Category: Bipolar networks

Realistic communication

Today’s blog is about realistic communication, i.e., what kind of performance can realistically be expected of a wireless network. To get started, let’s have a look at an excerpt from a recent workshop description:

Future wireless networks will have to support many innovative vertical services, each with its own specific requirements, e.g.

  • End-to-end latency of 1 ns and reliability higher than 99.999% for URLLCs.
  • Terminal densities of 1 million of terminals per square kilometer for massive IoT applications.
  • Per-user data-rate of the order of Terabit/s for broadband applications.”

Let’s break this down, bullet by bullet.

First bullet: In 1 ns, light travels 30 cm in free space. So “end-to-end” here would mean a distance of at most 10 cm, to leave some fraction of a nanosecond for encoding, transmission, and decoding. But what useful wireless service is there where transceivers are within at most 10 cm? Next, a packet loss rate of 10-5 means that the spectral efficiency must be very low. Together with a latency constraint of 1 ns, ultrahigh bandwidths must be used, which, in turn, makes the design of circuitry and antenna arrays extremely challenging. At least the channel can be expected to be benign (line-of-sight).

Where does stochastic geometry come in? Assuming that these ultrashort links live in a network and not in isolation, interference will play a role. Let us consider a Poisson bipolar network with normalized link distance 1, a path loss exponent α and Rayleigh fading. What is the maximum density of links that can be supported that have an outage of at most ε? This quantity is known as the spatial outage capacity (SOC). For small ε, which is our regime of interest here, we have

\displaystyle\text{SOC}\sim\left(\frac{\varepsilon}{\rho}\right)^\delta c_\delta,\quad \varepsilon\to 0,

where δ=2/α and cδ is a constant that only depends on the path loss exponent 2/δ. ρ is the spectral efficiency (in bits/s/Hz or bps/Hz). This shows the fundamental tradeoff between outage and spectral efficiency: Reducing the outage by a factor of 10 reduces the rate of transmission by the same factor if the same link density is to be maintained. Compared to a more standard outage constraint of 5%, this means that the rate must be reduced by a factor 5,000 to accommodate the 99.999% reliability requirement. Now, say we have 0.5 ns for the transmission of a message of 50 bits, the rate is 100 Gbps. Assuming a very generous spectral efficiency of 100 bps/Hz for a system operating at 5% outage, this means that 100 Gbps must be achieved at a spectral efficiency of a mere 0.02 bps/Hz. So we would need 5 THz of bandwidth to communicate a few dozen bits over 10 cm.
Even relaxing the latency constraint to 1 μs still requires 5 GHz of bandwidth.

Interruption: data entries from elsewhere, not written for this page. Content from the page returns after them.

/-- R216: the new memory value of the functions, of m, x and the comparison value c below 2^w; the floating-point ones round to
nearest, and take the sums and the order of R145 and R146. -/
def Claims.AtomicValues : Prop :=
  ∀ (w m x c : Nat), w = 32 ∨ w = 64 → m < 2 ^ w → x < 2 ^ w → c < 2 ^ w →
    let sm := (BitVec.ofNat w m).toInt; let sx := (BitVec.ofNat w x).toInt
    amoValue .add w m x c = (m + x) % 2 ^ w ∧
    amoValue .min w m x c = (if sm ≤ sx then m else x) ∧ amoValue .max w m x c = (if sm ≤ sx then x else m) ∧
    amoValue .minu w m x c = (if m ≤ x then m else x) ∧ amoValue .maxu w m x c = (if m ≤ x then x else m) ∧
    (∀ b, (amoValue .and w m x c).testBit b = (m.testBit b && x.testBit b)) ∧
    (∀ b, (amoValue .or w m x c).testBit b = (m.testBit b || x.testBit b)) ∧
    (∀ b, (amoValue .xor w m x c).testBit b = (m.testBit b != x.testBit b)) ∧
    amoValue .swap w m x c = x ∧ amoValue .cas w m x c = (if m = c then x else m) ∧
    let f := if w = 64 then f64Format else f32Format
    amoValue .fadd w m x c = (fAdd f .rne m x).1 ∧ amoValue .fmin w m x c = (fMinMax f false m x).1 ∧
    amoValue .fmax w m x c = (fMinMax f true m x).1

/-- R213, R207: `pref` writes no register and changes no queue, press, loop, engine or bank. Where no soft error stands it
raises nothing, and without cache banks in its cluster no byte of memory or of a cache changes. Where its address has [63:48]
set or lies in the window it does nothing. -/
def Claims.Prefetch : Prop :=
  ∀ (s : State) (f : FormLD), Passes (.pref f) s → let ea := s.readA f.base + BitVec.ofInt 64 f.imm.toInt
    ∃ t, exec (.pref f) s = .next t ∧ t.core.regs = s.core.regs ∧
      (s.bad = [] → t.core.flow = s.core.flow ∧
        (s.cluster.cacheBanks = 0 → t.mem = s.mem ∧ ∀ c, (t.clusterAt c).cache = (s.clusterAt c).cache)) ∧
      t.core.mem.loadQ = s.core.mem.loadQ ∧ t.core.mem.storeQ = s.core.mem.storeQ ∧ t.core.task = s.core.task ∧
      t.core.loops = s.core.loops ∧ t.core.press = s.core.press ∧ t.core.eng = s.core.eng ∧ t.core.fw = s.core.fw ∧
      t.core.flight = s.core.flight ∧ (∀ c, (t.clusterAt c).sram = (s.clusterAt c).sram) ∧
      (2 ^ 48 ≤ ea.toNat ∨ inWindow ea.toNat = true → t = s)

/-- R219, R199: `pin` writes one retention register of the context, or clears it for a size of 0; `unpin` clears one. The
register holds the physical bytes of the lines of a[base] to a[base] + a[size] - 1, as they are translated at issue, without
those that are not present or lie in the window, and the ways asked for, or what is left of the allocation less one. The
range takes effect by RETENTION_TAKES_EFFECT. Memory and registers stay. -/
def Claims.Retention : Prop :=
  (∀ (s : State) (size base : Reg) (ways : BitVec 4) (slot : BitVec 3), Passes (.pin size base ways slot) s →
    ∃ t, exec (.pin size base ways slot) s = .next t ∧ t.cores = s.cores ∧ t.mem = s.mem ∧
      let r := find? slot.toNat (t.ctxAt s.core.ctxId).retain
      (s.readA size = 0 → r = none) ∧
      (s.readA size ≠ 0 → ∃ x, r = some x ∧ x.active = false ∧
        x.ways = min ways.toNat ((s.partOf s.core.ctxId).ways.length - 1 -
          (((s.ctxAt s.core.ctxId).retain.filter (fun q => q.1 != slot.toNat)).map (fun q => q.2.ways)).sum) ∧
        ∀ a, (∃ g ∈ x.ranges, g.1 ≤ a ∧ a < g.1 + g.2) ↔ ∃ va p, (s.readA base).toNat / 128 * 128 ≤ va ∧
          va < ((s.readA base).toNat + (s.readA size).toNat + 127) / 128 * 128 ∧ va < 2 ^ 48 ∧ inWindow va = false ∧
          s.walkIn (s.coreView s.cur) va = .ok p ∧
          a = (physOf p va [memberIndex (s.partOf s.core.ctxId) (dieOf s.cur)]).headD 0) ∧
      (∀ k, k ≠ slot.toNat → find? k (t.ctxAt s.core.ctxId).retain = find? k (s.ctxAt s.core.ctxId).retain)) ∧
  (∀ (s : State) (slot : BitVec 3), Passes (.unpin slot) s → ∃ t, exec (.unpin slot) s = .next t ∧
    t.cores = s.cores ∧ t.mem = s.mem ∧ find? slot.toNat (t.ctxAt s.core.ctxId).retain = none ∧
    ∀ k, k ≠ slot.toNat → find? k (t.ctxAt s.core.ctxId).retain = find? k (s.ctxAt s.core.ctxId).retain) ∧
  (∀ s : State, ∃ t, exec .retentionTakesEffect s = .next t ∧ t.cores = s.cores ∧ t.mem = s.mem ∧
    ∀ c ∈ t.contexts, ∀ r ∈ c.2.retain, r.2.active = true)

/-! The V slots: arithmetic (R107 to R109, R126, R127, R144 to R156). -/

/-- R145, R146, R148: the floating-point operations, element by element: x = elem(vs), y = elem(vt), z = elem(vd), each
rounded once in the mode of `ctl.rm`; the flags of the enabled elements go with the result unless nf is set. -/
def Claims.FloatElements : Prop :=
  ∀ (s : State) (f : FormVR), let ft := vrFormat f.ty; let w := ft.width; let on := s.en f.k w
    let x (j : Nat) : Nat := (elem (s.readV f.vs) w j).toNat
    let y (j : Nat) : Nat := (elem (s.readV f.vt) w j).toNat
    let z (j : Nat) : Nat := (elem (s.readV f.vd) w j).toNat
    ∀ (i : Instr) (l : Latency) (g : Nat → Nat × BitVec 5),
      (i, l, g) ∈ [(Instr.vfadd f, (⟨4, 3⟩ : Latency), fun j => fAdd ft s.rm (x j) (y j)),
        (.vfsub f, ⟨4, 3⟩, fun j => fSub ft s.rm (x j) (y j)), (.vfmul f, ⟨4, 3⟩, fun j => fMul ft s.rm (x j) (y j)),
        (.vfma f, ⟨4, 3⟩, fun j => fFma ft s.rm false (x j) (y j) (z j)),
        (.vfms f, ⟨4, 3⟩, fun j => fFma ft s.rm true (x j) (y j) (z j)),
        (.vfmin f, ⟨2, 2⟩, fun j => fMinMax ft false (x j) (y j)), (.vfmax f, ⟨2, 2⟩, fun j => fMinMax ft true (x j) (y j)),
        (.vfabs f, ⟨2, 2⟩, fun j => fSignOp ft false (x j)), (.vfneg f, ⟨2, 2⟩, fun j => fSignOp ft true (x j)),
        (.vfrcp f, ⟨8, 8⟩, fun j => fTrans ft s.rm .rcp (x j)), (.vfrsq f, ⟨8, 8⟩, fun j => fTrans ft s.rm .rsq (x j)),
        (.vfexp2 f, ⟨8, 8⟩, fun j => fTrans ft s.rm .exp2 (x j)), (.vflog2 f, ⟨8, 8⟩, fun j => fTrans ft s.rm .log2 (x j)),
        (.vscalb f, ⟨4, 4⟩, fun j => fScalb ft s.rm (x j) (sextNat w (y j))),
        (.vsexp f, ⟨4, 4⟩, fun j =>
          ((fMinMax ft true (y j) (powerBelow ft (x j)).1).1,
            (powerBelow ft (x j)).2 ||| (fMinMax ft true (y j) (powerBelow ft (x j)).1).2))] →
      VectorResult i s f.vd w on (gatherFlags f.nf w on (fun j => (g j).2) (2048 / w)) l (fun j => BitVec.ofNat w (g j).1)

In cellular networks, the outage-rate relationship is governed by a very similar tradeoff.
For any stationary point process of base stations and Rayleigh fading, the SIR meta distribution asymptotically has the form

\displaystyle \bar F(\rho,\varepsilon)\sim\left(\frac{\varepsilon}{\rho}\right)^\delta C_\delta,\quad \varepsilon\to 0,

where Cδ again depends only on the path loss exponent. This is the fraction of users who achieve a spectral efficiency of ρ with an outage less than ε, remarkably similar to the bipolar result. To keep this fraction fixed at, say, 95%, again the spectral efficiency needs to be reduced in proportion to a reduction of the outage constraint ε.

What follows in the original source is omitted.